Modern compilers are excellent, but JSON parsing has predictable patterns that benefit from manual optimization:
### x86-64 Optimizations
- **AVX-512 masked operations** - Process 64 bytes with predicated loads/stores
- **AVX2 string scanning** - Find structural chars across 32 bytes simultaneously
- **BMI2 PEXT/PDEP** - Branchless bit manipulation for escape handling
- **POPCNT/LZCNT/TZCNT** - O(1) bit counting for mask processing
### ARM64 Optimizations
- **SVE/SVE2 variable-length vectors** - Scalable from 128 to 2048 bits
- **NEON 128-bit operations** - Parallel character classification
- **AdvSIMD dot product** - Fast numeric accumulation
- **Load/store pair instructions** - Efficient memory access patterns
### Micro-architectural Optimizations
- **Branchless number parsing** - Eliminates misprediction penalties (~15 cycles)

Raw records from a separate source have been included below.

-- ==== Sys2Proof/Decode.lean ====
section
/-! DEFINITION. Decoding and encoding of the four word formats (R50 to R60). Decoding is total and rejects by name. -/

namespace Sys2Proof

/-- `op`, bits 31:24 of a command header (R51). -/
def headerOp (h : Word) : Byte := h.extractLsb' 24 8

/-- `dev`, bits 23:16 of a command header (R51). -/
def headerDev (h : Word) : Byte := h.extractLsb' 16 8

/-- `zero`, bits 15:0 of a command header (R51). -/
def headerZero (h : Word) : Half16 := h.extractLsb' 0 16

/-- The number of operand words is a function of `op` alone (R53). -/
def operandWords (op : Byte) : Nat :=
  if op = 0x02#8 then 2
  else if op = 0x10#8 then 4
  else if op = 0x11#8 then 3
  else if op = 0x12#8 then 5
  else 0

/-- A complete packet: one of the seven commands, or illegal by R58. `ops` are its operand words. -/
def decodeCommand (h : Word) (ops : List Word) : Except Reject Instr :=
  let dev := headerDev h
  let w (k : Nat) : Word := ops.getD k 0
  let legal (i : Instr) : Except Reject Instr :=
    if headerZero h = 0#16 then .ok i else .error .reservedBits
  if headerOp h = 0x01#8 then (if dev = 0#8 then legal .init else .error .initDevice)
  else if headerOp h = 0x02#8 then legal (.set dev (w 0) (w 1))
  else if headerOp h = 0x03#8 then legal (.reset dev)
  else if headerOp h = 0x04#8 then legal (.getLedCount dev)
  else if headerOp h = 0x10#8 then legal (.setColor dev (w 0) (w 1) (w 2) (w 3))
  else if headerOp h = 0x11#8 then legal (.fillColor dev (w 0) (w 1) (w 2))
  else if headerOp h = 0x12#8 then legal (.fillSeg dev (w 0) (w 1) (w 2) (w 3) (w 4))
  else .error .unknownOp

/-- What stands at the front of a stream of command words (R60): of each packet the mnemonic or that it is illegal, its device and
its operand words. In a command they are the constructor and its arguments. -/
inductive Packet where
  /-- Not all words of the packet are there yet: no command has been issued (R53). -/
  | incomplete
  /-- An illegal packet (R58): why, its device field and operand words, and the words after it. -/
  | illegal (why : Reject) (dev : Byte) (ops rest : List Word)
  /-- One of the seven commands and the words after it. -/
  | command (i : Instr) (rest : List Word)
deriving DecidableEq, Repr

/-- Split the first packet off a stream of words (R53, R60): the length is by `op`, whether or not the rest of the
header is legal. -/
def decodePacket : List Word → Packet
  | [] => .incomplete
  | h :: ws =>
    let n := operandWords (headerOp h)
    if ws.length < n then .incomplete
    else
      match decodeCommand h (ws.take n) with
      | .ok i => .command i (ws.drop n)
      | .error why => .illegal why (headerDev h) (ws.take n) (ws.drop n)

/-- Device field, bits 15:8 of an `EVT` or `CB` word (R55, R56). -/
def wordDev (w : Half16) : Byte := w.extractLsb' 8 8

/-- Flag or variant field, bits 7:0 of an `EVT` or `CB` word (R55, R56). -/
def wordCode (w : Half16) : Byte := w.extractLsb' 0 8

/-- An `EVT` word (R55): flag codes 1, 2, 3; the others are reserved (R59). -/
def decodeEvt (w : Half16) : Except Reject Instr :=
  if wordCode w = 1#8 then .ok (.ht (wordDev w))
  else if wordCode w = 2#8 then .ok (.tc (wordDev w))
  else if wordCode w = 3#8 then .ok (.te (wordDev w))
  else .error .reservedFlag

/-- A `CB` word (R56): variants 0 and 1; the others are reserved (R59). -/
def decodeCb (w : Half16) : Except Reject Instr :=
  if wordCode w = 0#8 then .ok (.cbComplete (wordDev w))
  else if wordCode w = 1#8 then .ok (.cbError (wordDev w))
  else .error .reservedVariant

/-- A `CW` word for device `dev` with the symbols `y` (R57). -/
def decodeCw (y : Symbols) (dev : Byte) (v : Half16) : Except Reject Instr :=
  if v = y.hval then .ok (.cwOne dev)
  else if v = y.lval then .ok (.cwZero dev)
  else if v = 0#16 then .ok (.cwFill dev)
  else .error .notACodeword

/-- Decode a word or packet by its channel; `y` gives each device's symbols. Of a word stream it reads the first
packet. -/
def decode (y : Byte → Symbols) : Encoded → Except Reject Instr
  | .cmd ws =>
    match decodePacket ws with
    | .incomplete => .error .incomplete
    | .illegal why _ _ _ => .error why
    | .command i _ => .ok i
  | .evt w => decodeEvt w
  | .cb w => decodeCb w
  | .cw dev v => decodeCw (y dev) dev v

/-- A command header with opcode `op` for device `dev` (R51). -/
def header (op dev : Byte) : Word := op ++ dev ++ 0#16

/-- An `EVT` or `CB` word (R55, R56). -/
def devWord (dev code : Byte) : Half16 := dev ++ code

/-- The words of an operation on its channel (R51 to R57). -/
def encode (y : Byte → Symbols) : Instr → Encoded
  | .init => .cmd [header 0x01 0]
  | .set dev base count => .cmd [header 0x02 dev, base, count]
  | .reset dev => .cmd [header 0x03 dev]
  | .getLedCount dev => .cmd [header 0x04 dev]
  | .setColor dev index r g b => .cmd [header 0x10 dev, index, r, g, b]
  | .fillColor dev r g b => .cmd [header 0x11 dev, r, g, b]
  | .fillSeg dev first last r g b => .cmd [header 0x12 dev, first, last, r, g, b]
  | .ht dev => .evt (devWord dev 1)
  | .tc dev => .evt (devWord dev 2)
  | .te dev => .evt (devWord dev 3)
  | .cbComplete dev => .cb (devWord dev 0)
  | .cbError dev => .cb (devWord dev 1)
  | .cwOne dev => .cw dev (y dev).hval
  | .cwZero dev => .cw dev (y dev).lval
  | .cwFill dev => .cw dev 0

/-- `hval` and `lval` of `T` ticks per bit period (R81): exact products, division rounding down. -/
def symbolsOfTicks (T : Nat) : Symbols :=
  { hval := BitVec.ofNat 16 (17 * T / 25), lval := BitVec.ofNat 16 (8 * T / 25) }

/-- The packet that a number stands for when bit 0 is the least significant bit of its header word and each later word
counts on from it: `k` words. -/
def wordsOfNat (w : Nat) : Nat → List Word
  | 0 => []
  | k + 1 => BitVec.ofNat 32 w :: wordsOfNat (w / 2 ^ 32) k

/-- The packet of an opcode-table word: header and exactly the operand words its `op` calls for, the bits above `nbits`
zero. -/
def tablePacket (nbits w : Nat) : List Word :=
  let w := w % 2 ^ nbits
  wordsOfNat w (1 + operandWords (headerOp (BitVec.ofNat 32 w)))

/-- The symbols a bare `CW` word of the table is read with: those of device 0 of the default configuration. A `CW` row has
no fixed bit pattern of its own (R57). DESIGN CHOICE, log entry 7. -/
def tableSymbols : Symbols := symbolsOfTicks ((Config.default.map DevConfig.ticks).headD 0)

/-- A bare 16-bit word without its channel. The formats `EVT`, `CB` and `CW` share bit patterns, so a choice is made:
a codeword of device 0 first, then a flag, then a callback. DESIGN CHOICE, log entry 7. -/
def decodeBare16 (v : Half16) : Option Instr :=
  match decodeCw tableSymbols 0 v with
  | .ok i => some i
  | .error _ =>
    match decodeEvt v with
    | .ok i => some i
    | .error _ => (decodeCb v).toOption

/-- The instruction the decoder reads from the bits of an opcode-table row. -/
def decodeTableWord (nbits w : Nat) : Option Instr :=
  if nbits ≤ 16 then decodeBare16 (BitVec.ofNat 16 (w % 2 ^ nbits))
  else
    match decodePacket (tablePacket nbits w) with
    | .command i _ => some i
    | .incomplete => none
    | .illegal _ _ _ _ => none

end Sys2Proof
end

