-- ==== Sys2Proof/Machine/Events.lean ====
section
/-! DEFINITION. The events `HT`, `TC`, `TE` (43_sequencer.md). The handlers are total: an event of a device that does not exist
changes nothing (R59), a spurious one runs the same pseudocode (R100, R108). -/

namespace Sys2Proof.Machine

open Sys2Proof

/-- `AdvTransfer(d, f)` (R105), with the incremented `sent`. `sent + 2` is exact (R78). -/
def advTransfer (s : State) (f : DataFlag) (d : Device) : Except Fault Device :=
  if d.sent.toNat < d.total.toNat then
    match encodeHalf s (vacatedHalf f) (d.sent.toNat + 2) d with
    | .ok d => .ok (setHalf (vacatedHalf f) d)
    | .error e => .error e
  else .ok (startLatch d)

/-- `AdvReset(d)` (R106). -/
def advReset (d : Device) : Device :=
  if d.total.toNat ≤ d.sent.toNat then startLatch d else d

/-- `AdvLatch(d, f)` (R107). -/
def advLatch (f : DataFlag) (d : Device) : Device :=
  match f with
  | .ht => d
  | .tc => finish d

/-- `sent <- sent +_32 2` (R104): one LED-pair's worth, modulo 2^32. -/
def countPair (d : Device) : Device := { d with sent := d.sent + 2 }

/-- `Advance(d, f)` (R104). -/
def advance (s : State) (f : DataFlag) (d : Device) : Except Fault Device :=
  match d.fsm with
  | .transfer => advTransfer s f (countPair d)
  | .reset => .ok (advReset (countPair d))
  | .latch => .ok (advLatch f (countPair d))
  | .idle => .ok (countPair d)

/-- `OnHT`, `OnTC` (R101, R102). -/
def onData (s : State) (f : DataFlag) (d : Device) : Except Fault Device := advance s f (clearData f d)

/-- `OnTE` (R103). -/
def onError (inited : Bool) (d : Device) : Device :=
  if inited then forceReset (callback .error (clearError d)) else clearError d

/-- One service of a data flag of device `dev`. -/
def serviceData (f : DataFlag) (dev : Byte) (s : State) : Host.Outcome State Fault Refusal :=
  match s.dev? dev with
  | none => .next s
  | some d =>
    match onData s f d with
    | .ok d => .next (returnFromInterrupt s dev d)
    | .error e => .fault e

/-- `HT` (R101). -/
def execHt (dev : Byte) (s : State) : Host.Outcome State Fault Refusal := serviceData .ht dev s

/-- `TC` (R102). -/
def execTc (dev : Byte) (s : State) : Host.Outcome State Fault Refusal := serviceData .tc dev s

/-- `TE` (R103). -/
def execTe (dev : Byte) (s : State) : Host.Outcome State Fault Refusal :=
  match s.dev? dev with
  | none => .next s
  | some d => .next (returnFromInterrupt s dev (onError s.inited d))

end Sys2Proof.Machine
end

- **Computed goto dispatch** - O(1) state machine transitions
- **Explicit prefetching** - Hide memory latency for sequential access
- **Register pressure optimization** - Keep hot data in registers
- **Instruction-level parallelism** - Maximize superscalar execution
See [docs/architecture.md](docs/architecture.md) for technical details.
## Design Approach
json-asm uses hand-optimized assembly to achieve high performance:
| Aspect | json-asm |
|---------------------|----------------------------------|
| Implementation | Native assembly (x86-64 + ARM64) |
| SIMD x86-64 | AVX-512/AVX2/SSE4.2 hand-written |
| SIMD ARM64 | NEON/SVE/SVE2 hand-written |
| String scanning | Custom SIMD routines |
| Number parsing | Branchless assembly algorithms |
| Memory layout | Compact 24 bytes/value |
By controlling every instruction in hot paths, assembly allows for:
- Explicit SIMD instruction selection
- Branchless algorithms to avoid misprediction penalties
- Cache-line alignment and prefetching control
- Register allocation optimization
## CPU Feature Detection
json-asm automatically detects and uses the best available instructions:
```
x86-64 dispatch (best to worst):
AVX-512 + BMI2 → AVX2 + BMI2 → AVX2 → SSE4.2 → Scalar
ARM64 dispatch (best to worst):
SVE2 → SVE → NEON → Scalar
```
Runtime detection ensures optimal performance on any conforming CPU.
## API Overview
```c
// Parsing
json_doc *json_parse(const char *json, size_t len);
json_doc *json_parse_file(const char *path);
// Document access
json_val *json_doc_root(json_doc *doc);
void json_doc_free(json_doc *doc);
// Value inspection
json_type json_get_type(json_val *val);
const char *json_get_str(json_val *val);
double json_get_num(json_val *val);
int64_t json_get_int(json_val *val);
bool json_get_bool(json_val *val);
// Object/Array access
json_val *json_obj_get(json_val *obj, const char *key);
json_val *json_arr_get(json_val *arr, size_t index);
// Serialization
char *json_stringify(json_val *val);
```
See [docs/api.md](docs/api.md) for the complete API reference.
## Requirements
### x86-64
- **CPU**: x86-64-v2 minimum (SSE4.2), x86-64-v4 recommended (AVX-512)
- **OS**: Linux, macOS, Windows, FreeBSD
- **Build**: NASM 2.15+, GCC 10+ or Clang 12+
### ARM64
- **CPU**: ARMv8-A minimum, ARMv9-A recommended (SVE2)
- **OS**: Linux, macOS (Apple Silicon), Android
- **Build**: GCC 10+ or Clang 12+
## License
MIT License. See [LICENSE](LICENSE) for details.
## Contributing
Contributions welcome! Performance improvements should include benchmark results. Please read the architecture docs before working on assembly code.